-- ==== Sys2Proof/Machine/Tasks.lean ====
section
/-! DEFINITION. Images, instances and tasks as the units see them, the fault of a task, and outcome
records (09_drover_graphs.md R226 to R247, Table 9-10; 13_host_sessions.md R362). -/

namespace Sys2Proof.Machine

def State.mapDrover (s : State) (f : Drover → Drover) : State := { s with drover := f s.drover }

/-! ### Images -/

/-- The image of a tenant under an index, in whatever state it is (R224). -/
def imageOf (s : State) (tenant index : Nat) : Option Image :=
  s.drover.images.find? (fun i => i.tenant == tenant && i.index == index)

/-- Pins are named by tenant x 1024 + index of their image. -/
def Image.key (i : Image) : Nat := i.tenant * 1024 + i.index

def setImage (s : State) (i : Image) : State :=
  s.mapDrover (fun d => { d with images := d.images.map (fun j => if j.key = i.key then i else j) })

/-- The command of an image has been answered by its last record. -/
def imageAnswered (s : State) (i : Image) : State :=
  let v := s.queue i.queue
  s.setQueue i.queue { v with inflight := v.inflight - 1 }

/-! ### The copies in task memory (01_device_overview.md R21; R224, R225) -/

/-- First die address of the Drover task memory (Table 1-2). -/
def taskMemBase : Nat := 0x16000000

/-- Bytes that the copies of images take together. -/
def copiesLen (l : List Image) : Nat := (l.map (·.size)).foldl (· + ·) 0

/-- RESIDE copies the image behind the copies of the images resident before it, byte for byte, with new check values:
that order and that place are the model's, DESIGN CHOICE, log entry 24. -/
def copyIn (s : State) (src size : Nat) : State :=
  s.mapMem (fun m => m.put (taskMemBase + copiesLen s.drover.images) (m.readN src size))

/-- An image leaves task memory: the copies behind it move down to its place, and zeros follow the last one. -/
def copyOut (s : State) (key : Nat) : State :=
  let ahead := s.drover.images.takeWhile (fun j => j.key != key)
  let gone := (s.drover.images.filter (fun j => j.key == key)).map (·.size)
  let a := taskMemBase + copiesLen ahead
  let size := gone.foldl (· + ·) 0
  let rest := copiesLen s.drover.images - copiesLen ahead - size
  s.mapMem (fun m => (m.put a (m.readN (a + size) rest)).put (a + rest) (List.replicate size 0))

/-! ### Tasks of an image -/

/-- The cores of a task's core set. -/
def TaskD.cores (t : TaskD) : List Nat := (List.range t.coreCount).map (fun i => t.coreFirst + i)

/-- The kinds of Table 9-4. -/
def kMatrix : Nat := 1
def kAttention : Nat := 2
def kHerd : Nat := 3
def kPaddock : Nat := 4
def kStream : Nat := 5
def kReduce : Nat := 6
def kCopy : Nat := 7
def kBarrier : Nat := 8

/-- A task that runs a program on cores (R465). -/
def TaskD.onCores (t : TaskD) : Bool := t.kind == 1 || t.kind == 2 || t.kind == 5 || t.kind == 6 || t.kind == 7

/-- The claims of a task in the order of its claim list. -/
def claimsOf (i : Image) (t : TaskD) : List Claim := (i.claims.drop t.claimFirst).take t.nclaim

def Claim.type (c : Claim) : Nat := bits c.w0 31 28

/-- Successors of a task. -/
def succsOf (i : Image) (t : TaskD) : List Nat := (i.edges.drop t.succFirst).take t.nsucc

/-- Predecessors of task `n` of an image. -/
def predsOf (i : Image) (n : Nat) : List Nat :=
  (List.range i.tasks.length).filter (fun p =>
    match i.tasks[p]? with
    | some t => (succsOf i t).contains n
    | none => false)

/-- Remote cores named by the channel claims of a task. -/
def remoteCores (i : Image) (t : TaskD) : List Nat :=
  (claimsOf i t).filterMap (fun c => if c.type = 3 ∧ bit c.w2 31 then some (bits c.w2 23 16) else none)

/-- The cores that an image's instances touch (14_power_clocks.md R382). -/
def touchedCores (i : Image) : List Nat :=
  (i.tasks.flatMap (fun t => (if t.onCores then t.cores else []) ++ remoteCores i t)).eraseDups

def hasKind (i : Image) (k : Nat) : Bool := i.tasks.any (fun t => t.kind == k)

/-- The folds that an image's instances touch. -/
def touchedFolds (i : Image) : List Nat := ((touchedCores i).map (· / 16)).eraseDups

/-! ### Instances and tasks -/

def findInst (s : State) (num : Nat) : Option Inst := s.drover.insts.find? (fun i => i.num == num)

def State.task (s : State) (t : Nat) : Option Task := Tbl.get s.drover.tasks t

def setTask (s : State) (t : Nat) (v : Task) : State :=
  s.mapDrover (fun d => { d with tasks := Tbl.set d.tasks t v })

def instOfTask (s : State) (t : Nat) : Option Inst :=
  match s.task t with
  | some k => findInst s k.inst
  | none => none

def imageOfTask (s : State) (t : Nat) : Option Image :=
  match instOfTask s t with
  | some i => imageOf s i.tenant i.image
  | none => none

/-- The descriptor of the task in a slot. -/
def taskD (s : State) (t : Nat) : Option TaskD :=
  match s.task t, imageOfTask s t with
  | some k, some i => i.tasks[k.idx]?
  | _, _ => none

/-- The claim list of the task in a slot. -/
def taskClaims (s : State) (t : Nat) : List Claim :=
  match taskD s t, imageOfTask s t with
  | some d, some i => claimsOf i d
  | _, _ => []

/-- The channel claim of a task for a channel, if it holds one (Table 9-5). -/
def chanClaim (s : State) (t ch : Nat) : Option Claim :=
  (taskClaims s t).find? (fun c => c.type == 3 && bits c.w0 2 0 == ch)

/-- A task holds a claim on a tile. -/
def claimsTile (s : State) (t : Nat) (b : Bool) : Bool :=
  (taskClaims s t).any (fun c => c.type == 1 && bit c.w0 0 == b)

def taskKind (s : State) (t : Nat) : Nat :=
  match taskD s t with
  | some d => d.kind
  | none => 0

def taskTenant (s : State) (t : Nat) : Nat :=
  match instOfTask s t with
  | some i => i.tenant
  | none => 0

def taskSess (s : State) (t : Nat) : Nat :=
  match instOfTask s t with
  | some i => i.sess
  | none => 0

/-! ### The fault of a task -/

/-- A fault record of a task: INFO2 and INFO3 name its context, slot, session and core (Table 2-11). -/
def taskRec (s : State) (t : Nat) (core : Option Nat) (code : Nat) (addr : Option Nat) (d0 d1 : Word) : FaultRec :=
  match instOfTask s t with
  | some i => { code := code, ctx := some i.ctx, task := some t, sess := some i.sess, core := core,
                addr := addr, d0 := d0, d1 := d1 }
  | none => { code := code, task := some t, core := core, addr := addr, d0 := d0, d1 := d1 }

/-- The Drover has to learn of a fault (R246): the instance stops issuing at once. -/
def wantAbort (s : State) (t : Nat) (code : Nat) : State :=
  match instOfTask s t with
  | some i =>
    let s1 := s.mapDrover (fun d => { d with aborts := d.aborts ++ [⟨i.num, code, some t⟩] })
    { s1 with cores := Tbl.mapV s1.cores (fun _ k =>
        match k.prog with
        | some p => if i.slots.contains p.task then { k with prog := some { p with stopped := true } } else k
        | none => k) }
  | none => s

/-- A unit's page records a fault of a task, and the Drover has to abort its instance. -/
def taskFault (s : State) (slot t : Nat) (core : Option Nat) (code : Nat) (addr : Option Nat)
    (d0 d1 : Word) : State :=
  wantAbort (s.fault slot (taskRec s t core code addr d0 d1)) t code

/-- An instance that a fault has already reached issues nothing more. -/
def aborting (s : State) (t : Nat) : Bool :=
  match s.task t with
  | some k => s.drover.aborts.any (fun a => a.inst == k.inst)
  | none => true

/-- A trace entry that names a task (17_sharal_tally.md Tables 17-8, 17-9). -/
def taskTrace (s : State) (cls kind slot t : Nat) (d : List Word) : State :=
  match instOfTask s t with
  | some i => traceEv s cls kind slot i.num i.ctx t d
  | none => traceEv s cls kind slot 0 0 t d

/-! ### Outcome records (13_host_sessions.md R362) -/

/-- Entries of a ring of order `n` (Table 13-14); orders above 12 act as 12. DESIGN CHOICE, log entry 12. -/
def ringSize (n : Nat) : Nat := 2 ^ (4 + min n 12)

def cqSize (s : State) (q : Nat) : Nat := ringSize (bits (s.reg (slotQueue q) 0x044) 15 12)
def sqSize (s : State) (q : Nat) : Nat := ringSize (bits (s.reg (slotQueue q) 0x044) 11 8)

/-- Free entries of a completion ring: a full ring keeps one entry free, so that equal pointers mean
empty. DEDUCED, log entry 12. -/
def cqFree (s : State) (q : Nat) : Nat :=
  let n := cqSize s q
  let used := ((s.reg (slotQueue q) 0x06C).toNat + n - (s.reg (slotQueue q) 0x068).toNat % n) % n
  n - 1 - used

/-- A record enters the staging of its queue, or is lost where neither the ring nor the staging has room
(R362). A queue that is no longer attached to the session takes no record (R358). -/
def postRec (s : State) (q sess : Nat) (r : ORec) : State :=
  let v := s.queue q
  if v.sess = some sess then
    if v.staged.length < 32 + cqFree s q then
      s.setQueue q { v with staged := v.staged ++ [{ r with time := s.ac48 }] }
    else (s.bump (slotQueue q) 0x070 1).pulse (slotQueue q) 2
  else s

/-- The four words of an outcome record (Table 9-10). -/
def ORec.words (r : ORec) : List Word :=
  [ fld r.kind 24 ||| fld r.reason 16 ||| w32 (r.cookie % 65536),
    fld r.fault 16 ||| w32 (r.inst % 65536),
    flag r.task.isSome 31 ||| fld r.ctx 12 ||| w32 (r.task.getD 0),
    w32 r.time ]

/-! ### Demand (R231, R233) -/

/-- Slot of a derived deadline in the ledgers as they stand. -/
def slotOf (s : State) (dline : Nat) : Nat := (dline - s.drover.slotBase) / 5000

/-- DEM of a ledger entry. -/
def ledgerDem (s : State) (col k : Nat) : Nat :=
  ((s.drover.demands.filter (fun d => d.col == col && slotOf s d.dline == k)).map (·.fc)).foldl (· + ·) 0

/-- FIRST of a ledger entry: the earliest derived deadline. -/
def ledgerFirst (s : State) (col k : Nat) : Option Nat :=
  ((s.drover.demands.filter (fun d => d.col == col && slotOf s d.dline == k)).map (·.dline)).min?

/-- A domain holds admitted demand or a running task (14_power_clocks.md R380, R390, R389). -/
def domDemand (s : State) (d : Nat) : Bool :=
  if d < 16 then
    s.drover.insts.any (fun i =>
      match imageOf s i.tenant i.image with
      | some m => (touchedFolds m).contains d
      | none => false)
  else if d = 22 then
    s.drover.insts.any (fun i =>
      match imageOf s i.tenant i.image with
      | some m => hasKind m kHerd || hasKind m kPaddock
      | none => false)
  else if d = 23 then
    s.drover.insts.any (fun i =>
      match imageOf s i.tenant i.image with
      | some m => m.tasks.any (fun t => t.kind == kPaddock || (claimsOf m t).any (fun c => c.type == 4))
      | none => false)
  else false

end Sys2Proof.Machine
end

====================

> [What to produce]: Begin with the line above that has "s1.cores (fun _ k =>" and continue through the line that has "def ringSize (n", setting each one down exactly. Stop there.

> [Answer to the exercise]:
    { s1 with cores := Tbl.mapV s1.cores (fun _ k =>
        match k.prog with
        | some p => if i.slots.contains p.task then { k with prog := some { p with stopped := true } } else k
        | none => k) }
  | none => s

/-- A unit's page records a fault of a task, and the Drover has to abort its instance. -/
def taskFault (s : State) (slot t : Nat) (core : Option Nat) (code : Nat) (addr : Option Nat)
    (d0 d1 : Word) : State :=
  wantAbort (s.fault slot (taskRec s t core code addr d0 d1)) t code

/-- An instance that a fault has already reached issues nothing more. -/
def aborting (s : State) (t : Nat) : Bool :=
  match s.task t with
  | some k => s.drover.aborts.any (fun a => a.inst == k.inst)
  | none => true

/-- A trace entry that names a task (17_sharal_tally.md Tables 17-8, 17-9). -/
def taskTrace (s : State) (cls kind slot t : Nat) (d : List Word) : State :=
  match instOfTask s t with
  | some i => traceEv s cls kind slot i.num i.ctx t d
  | none => traceEv s cls kind slot 0 0 t d

/-! ### Outcome records (13_host_sessions.md R362) -/

/-- Entries of a ring of order `n` (Table 13-14); orders above 12 act as 12. DESIGN CHOICE, log entry 12. -/
def ringSize (n : Nat) : Nat := 2 ^ (4 + min n 12)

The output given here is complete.